## Work instruction
Search the records for the string "GfTables", then copy each line that has it.

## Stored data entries
== Segment start ==

-- ==== Sys2Proof/Laws/Tables.lean ====
section
/-! SUPPORT. The ROM holds what the construction of R101 writes, and the small facts about reading the tables. -/

namespace Sys2Proof.Machine

/-- The exponent ROM is the construction's `EXP` (R101, R291). -/
theorem expRom_eq_constructed : expRom = constructedExp := by decide +kernel

/-- The logarithm ROM is the construction's `LOG[1..255]` (R101, R291). -/
theorem logRom_eq_constructed : logRom = constructedLog := by decide +kernel

/-- Reading the exponent table has period 255 (R103). -/
theorem gfExp_mod (t : GfTables) (i : Nat) : t.gfExp (i % 255) = t.gfExp i := by
  simp [GfTables.gfExp]

theorem gfExp_add_255 (t : GfTables) (i : Nat) : t.gfExp (i + 255) = t.gfExp i := by
  simp [GfTables.gfExp]

end Sys2Proof.Machine
end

== Segment end ==

## Solved exercise
theorem gfExp_mod (t : GfTables) (i : Nat) : t.gfExp (i % 255) = t.gfExp i := by
  simp [GfTables.gfExp]
theorem gfExp_add_255 (t : GfTables) (i : Nat) : t.gfExp (i + 255) = t.gfExp i := by
  simp [GfTables.gfExp]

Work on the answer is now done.